PROVIDED DATA Block Start
/-- The route program and its gains (R175, R178, R181, R185, R186, R193). -/
def Obligations.Routing : Prop :=
  ∀ (s : State) (i : ZoneId) (z : Zone), s.zones[i] = z → Quiet s i →
    (Grants z .host Reg.ROUTE_CMD → Completes (.validate i) s (fun t =>
      fld (t.zones[i].reg Reg.ROUTE_VSTAT) 31 28 = (validate z.routeAct z.routeIn false).1 % 16 ∧
      t.zones[i].route.inactOk = (z.route.inactOk || (validate z.routeAct z.routeIn false).1 == 0) ∧
      t.zones[i].route.latIn = latTable z.routeIn ∧ RegsBut [Reg.ROUTE_VSTAT] z t.zones[i] ∧
      { t.zones[i] with regs := z.regs, route := z.route } = z ∧ t.zones[i].routeIn = z.routeIn ∧ Lone i s t)) ∧
    (z.route.splW ≠ 0 → z.route.splW ≤ z.route.splK → Completes (.spliceWindowEnd i) s (fun t =>
      t.zones[i] = { z with route := { z.route with splice := [], splW := 0, splK := 0 } } ∧ Lone i s t)) ∧
    (∀ v : Word, Grants z .host Reg.ROUTE_GREQ_LO → Completes (.greqLo i v) s (fun t =>
      t.zones[i] = { z with route := { z.route with reqH := z.route.reqH ++ [(fld (z.reg Reg.ROUTE_GREQ_HI) 11 0,
        (BitVec.extractLsb' 16 4 (z.reg Reg.ROUTE_GREQ_HI) ++ v : BitVec 36).toInt)] } } ∧ Lone i s t)) ∧
    (∀ k : Fin 64, z.route.g[k].pend = true → z.zto ≤ z.route.g[k].wait → Completes (.gramp i k) s (fun t =>
      t.zones[i].route.g[k] = { z.route.g[k] with pend := false, wait := 0, ramp := 32, from0 := z.route.g[k].cur } ∧
      (∀ j : Fin 64, j ≠ k → t.zones[i].route.g[j] = z.route.g[j]) ∧ Counted Reg.ROUTE_COUNT 31 16 1 z t.zones[i] ∧
      bit (t.zones[i].reg 0x240C) 4 = true ∧ RegsBut [Reg.ROUTE_COUNT, 0x240C] z t.zones[i] ∧ Lone i s t)) ∧
    (∀ v : Word, Grants z .host Reg.STONE_CFG → Completes (.stoneCfg i v) s (fun t =>
      t.zones[i].reg Reg.STONE_CFG = v &&& 0xFF03 ∧ RegsBut [Reg.STONE_CFG] z t.zones[i] ∧
      t.zones[i].lim.stT = (if bit v 0 = false ∨ fld v 15 8 = 0 then 0 else gainDb (((min 145 (fld v 15 8) : Nat) - 121 : Int) * 32768)) ∧
      (t.zones[i].lim.stT ≠ z.lim.stT → t.zones[i].lim.stK = 0 ∧ t.zones[i].lim.stF = z.lim.stG) ∧
      { t.zones[i] with regs := z.regs, lim := z.lim } = z ∧ Lone i s t))

/-! The zone DSP (chapter 10) and the accumulators (chapter 4). -/

/-- Accumulators (R74, R75, R76, R78, R79): an exact sum keeps 72 bits and counts its wraps up to 7; beyond, STUCK, LDIR, AOV and
LOST stand; reads and stores of a wrapped accumulator saturate. -/
def Obligations.AccumulatorRules : Prop :=
  ∀ (a : AccSt) (x k : Int),
    (-(2 ^ 71) ≤ (a.add x).val ∧ (a.add x).val < 2 ^ 71) ∧ (a.val + x - (a.add x).val) % 2 ^ 72 = 0 ∧
    (a.val + x = (a.add x).val + k * 2 ^ 72 →
      (k = 0 → a.add x = { a with val := (a.add x).val }) ∧
      (k ≠ 0 → a.stuck = true → a.add x = { a with val := (a.add x).val, ldir := k.sign }) ∧
      (k ≠ 0 → a.stuck = false → (-7 ≤ a.wrap + k ∧ a.wrap + k ≤ 7) →
        a.add x = { a with val := (a.add x).val, wrap := a.wrap + k, ldir := k.sign, aov := true }) ∧
      (k ≠ 0 → a.stuck = false → (a.wrap + k < -7 ∨ 7 < a.wrap + k) →
        a.add x = ⟨(a.add x).val, 7 * k.sign, true, k.sign, true, true⟩)) ∧
    (a.load x = AccSt.add ⟨0, 0, false, 0, a.aov, a.lost⟩ x) ∧
    (a.wrap = 0 → a.stuck = false → a.read = a.val ∧ ∀ t : Target, a.store t = storeVal t a.val) ∧
    (a.wrap > 0 → a.stuck = false → a.read = a72Max ∧ ∀ t : Target, a.store t = (t.hi, true)) ∧
    (a.wrap < 0 → a.stuck = false → a.read = a72Min ∧ ∀ t : Target, a.store t = (t.lo, true)) ∧
    (a.stuck = true → (a.read = if a.ldir > 0 then a72Max else a72Min) ∧
      ∀ t : Target, a.store t = (if a.ldir > 0 then t.hi else t.lo, true))

/-- The MAC slot (R198, Table 10-3): each op loads or adds its product, aligned to A72 and exact before the wrap, with the operand
halves that HX and HY name, read at issue. -/
def Obligations.DspMac : Prop :=
  ∀ (s : State) (i : ZoneId) (f : MacF) (z : Zone), s.zones[i] = z → Quiet s i → z.dsp.guard f.g.val = true →
    ∀ (x y : W72) (xh yh : Int), z.dsp.rd f.x = x → z.dsp.rd f.y = y → halfOf x f.hx = xh → halfOf y f.hy = yh →
    Completes (.mpy i f) s (MacLeaves i s f.a (z.dsp.acc[f.a].load (mulSS xh yh))) ∧
    Completes (.mac i f) s (MacLeaves i s f.a (z.dsp.acc[f.a].add (mulSS xh yh))) ∧
    Completes (.msu i f) s (MacLeaves i s f.a (z.dsp.acc[f.a].add (-(mulSS xh yh)))) ∧
    Completes (.gmpy i f) s (MacLeaves i s f.a (z.dsp.acc[f.a].load (mulGS xh yh))) ∧
    Completes (.gmac i f) s (MacLeaves i s f.a (z.dsp.acc[f.a].add (mulGS xh yh))) ∧
    (f.hx = false → f.hy = false → ∀ (p0 p1 : Int), mulSS (hiHalf x) (hiHalf y) = p0 → mulSS (loHalf x) (loHalf y) = p1 →
      Completes (.dmpy i f) s (MacLeaves i s f.a (z.dsp.acc[f.a].load (p0 + p1))) ∧
      Completes (.dmac i f) s (MacLeaves i s f.a (z.dsp.acc[f.a].add (p0 + p1))) ∧
      Completes (.dmac2 i f) s (fun t => t.zones[i].dsp.acc =
          (z.dsp.acc.set f.a (z.dsp.acc[f.a].add p0)).set (fin 4 (f.a.val + 1 - 2 * (f.a.val % 2)))
            (z.dsp.acc[fin 4 (f.a.val + 1 - 2 * (f.a.val % 2))].add p1) ∧
        t.zones[i].dsp = { z.dsp.passed with acc := t.zones[i].dsp.acc } ∧ DspOnly i s t)) ∧
    (f.hx = false → Completes (.wmpy i f) s (MacLeaves i s f.a (z.dsp.acc[f.a].load (mulAS x.toInt yh))) ∧
      Completes (.wmac i f) s (MacLeaves i s f.a (z.dsp.acc[f.a].add (mulAS x.toInt yh))) ∧
      Completes (.wgmac i f) s (MacLeaves i s f.a (z.dsp.acc[f.a].add (mulAG x.toInt yh)))) ∧
    (f.y = 0 → f.hy = false → Completes (.ald i f) s (MacLeaves i s f.a (z.dsp.acc[f.a].load x.toInt))) ∧
    Completes (.aadd i f) s (MacLeaves i s f.a (z.dsp.acc[f.a].add x.toInt)) ∧
    Completes (.asub i f) s (MacLeaves i s f.a (z.dsp.acc[f.a].add (-x.toInt))) ∧
    (f.x = 0 → f.y = 0 → f.hx = false → f.hy = false →
      Completes (.aclr i f) s (MacLeaves i s f.a ⟨0, 0, false, 0, z.dsp.acc[f.a].aov, z.dsp.acc[f.a].lost⟩)) ∧
    (f.a = 0 → f.x = 0 → f.y = 0 → f.hx = false → f.hy = false → Completes (.macMnop i f) s (DspIs i s z.dsp.passed))

/-- The arithmetic of the ALU slot (R199, Table 10-4): ADD, SUB, NEG, ABS and SHL saturate to A72 and set SAT; the shifts right
round; the others move or combine the 72 bits. -/
def Obligations.DspAlu : Prop :=
  ∀ (s : State) (i : ZoneId) (g : Fin 16) (d r : Fin 64) (x : Fin 8) (m : BitVec 9) (z : Zone), s.zones[i] = z → Quiet s i →
    z.dsp.guard g.val = true → ∀ (u v : W72), z.dsp.rd d = u → z.dsp.rd r = v →
    (∀ n : Int, u.toInt + v.toInt = n → Completes (.add i (aluOf g d r x)) s
      (AluLeaves i s d (BitVec.ofInt 72 (clampI a72Min a72Max n)) (decide (n < a72Min ∨ a72Max < n)))) ∧
    (∀ n : Int, u.toInt - v.toInt = n → Completes (.sub i (aluOf g d r x)) s
      (AluLeaves i s d (BitVec.ofInt 72 (clampI a72Min a72Max n)) (decide (n < a72Min ∨ a72Max < n)))) ∧
    Completes (.neg i (aluOf g d r x)) s
      (AluLeaves i s d (BitVec.ofInt 72 (clampI a72Min a72Max (-v.toInt))) (decide (v.toInt = a72Min))) ∧
    Completes (.abs i (aluOf g d r x)) s
      (AluLeaves i s d (BitVec.ofInt 72 (clampI a72Min a72Max v.toInt.natAbs)) (decide (v.toInt = a72Min))) ∧
    (∀ n : Int, v.toInt * 2 ^ (x.val + 1) = n → Completes (.shl i (aluOf g d r x)) s
      (AluLeaves i s d (BitVec.ofInt 72 (clampI a72Min a72Max n)) (decide (n < a72Min ∨ a72Max < n)))) ∧
    Completes (.mov i (aluOf g d r x)) s (AluLeaves i s d v false) ∧
    Completes (.min i (aluOf g d r x)) s (AluLeaves i s d (if v.toInt < u.toInt then v else u) false) ∧
    Completes (.max i (aluOf g d r x)) s (AluLeaves i s d (if u.toInt < v.toInt then v else u) false) ∧
    Completes (.and i (aluOf g d r x)) s (AluLeaves i s d (u &&& v) false) ∧
    Completes (.or i (aluOf g d r x)) s (AluLeaves i s d (u ||| v) false) ∧
    Completes (.xor i (aluOf g d r x)) s (AluLeaves i s d (u ^^^ v) false) ∧
    Completes (.shra i (aluOf g d r x)) s (AluLeaves i s d (BitVec.ofInt 72 (roundShift v.toInt (x.val + 1))) false) ∧
    Completes (.shra8 i (aluOf g d r x)) s (AluLeaves i s d (BitVec.ofInt 72 (roundShift v.toInt (8 * (x.val + 1)))) false) ∧
    Completes (.ldi i (aluImm g d m)) s (AluLeaves i s d (m.signExtend 72) false) ∧
    Completes (.ldis i (aluImm g d m)) s (AluLeaves i s d ((u <<< 9) ||| m.setWidth 72) false) ∧
    Completes (.anop i (aluOf g 0 0 0)) s (DspIs i s z.dsp.passed)

/-- Compares, accumulator reads and stores, FCLR and HMOV (R76, R78, R79, R197, R199): a compare sets Q1 to Q7 for the next bundle;
RDACC, STS and STG read the accumulator one bundle behind. -/
def Obligations.DspFlags : Prop :=
  ∀ (s : State) (i : ZoneId) (g : Fin 16) (d r : Fin 64) (x : Fin 8) (z : Zone), s.zones[i] = z → Quiet s i →
    z.dsp.guard g.val = true → ∀ (u v : W72), z.dsp.rd d = u → z.dsp.rd r = v →
    (x.val < 7 → ∀ b : Bool,
      (b = (u == v) → Completes (.cmpeq i (aluOf g d r x)) s (fun t => (∀ k : Fin 16, t.zones[i].dsp.q.getLsbD k.val =
          if k.val = x.val + 1 then b else z.dsp.passed.q.getLsbD k.val) ∧
        DspIs i s { z.dsp.passed with q := t.zones[i].dsp.q } t)) ∧
      (b = decide (u.toInt < v.toInt) → Completes (.cmplt i (aluOf g d r x)) s (fun t => (∀ k : Fin 16, t.zones[i].dsp.q.getLsbD k.val =
          if k.val = x.val + 1 then b else z.dsp.passed.q.getLsbD k.val) ∧
        DspIs i s { z.dsp.passed with q := t.zones[i].dsp.q } t)) ∧
      (b = decide (u.toInt ≤ v.toInt) → Completes (.cmple i (aluOf g d r x)) s (fun t => (∀ k : Fin 16, t.zones[i].dsp.q.getLsbD k.val =
          if k.val = x.val + 1 then b else z.dsp.passed.q.getLsbD k.val) ∧
        DspIs i s { z.dsp.passed with q := t.zones[i].dsp.q } t))) ∧
    (∀ a : Fin 4, r.val = a.val →
      Completes (.rdacc i (aluOf g d r x)) s (AluLeaves i s d (BitVec.ofInt 72 z.dsp.accOld[a].read) false) ∧
      Completes (.sts i (aluOf g d r x)) s (AluLeaves i s d
        (withHalf u (x.val % 2 == 1) (z.dsp.accOld[a].store ⟨28, s36Min, s36Max⟩).1) (z.dsp.accOld[a].store ⟨28, s36Min, s36Max⟩).2) ∧
      Completes (.stg i (aluOf g d r x)) s (AluLeaves i s d
        (withHalf u (x.val % 2 == 1) (z.dsp.accOld[a].store ⟨31, s36Min, s36Max⟩).1) (z.dsp.accOld[a].store ⟨31, s36Min, s36Max⟩).2)) ∧
    Completes (.hmov i (aluOf g d r x)) s (AluLeaves i s d
      (withHalf u (x.val / 2 % 2 == 1) (halfOf v (x.val % 2 == 1))) false) ∧
    Completes (.fclr i (aluOf g d r x)) s (fun t => (∀ a : Fin 4, t.zones[i].dsp.acc[a] =
        if r.val / 2 ^ a.val % 2 = 1 then { z.dsp.acc[a] with aov := false, lost := false } else z.dsp.acc[a]) ∧
      t.zones[i].dsp.sat = (z.dsp.sat && x.val % 2 == 0) ∧
      DspIs i s { z.dsp.passed with acc := t.zones[i].dsp.acc, sat := t.zones[i].dsp.sat } t)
PROVIDED DATA Block End
EXERCISE DETAILS: All that is wanted is an exact copy of the lines above from the one with "(∀ k : Fin 64, z.route.g[k].pend" through the one with "(∀ j : Fin 64, j", with both ends included.

SOLUTION FOR THIS PROBLEM:
    (∀ k : Fin 64, z.route.g[k].pend = true → z.zto ≤ z.route.g[k].wait → Completes (.gramp i k) s (fun t =>
      t.zones[i].route.g[k] = { z.route.g[k] with pend := false, wait := 0, ramp := 32, from0 := z.route.g[k].cur } ∧
      (∀ j : Fin 64, j ≠ k → t.zones[i].route.g[j] = z.route.g[j]) ∧ Counted Reg.ROUTE_COUNT 31 16 1 z t.zones[i] ∧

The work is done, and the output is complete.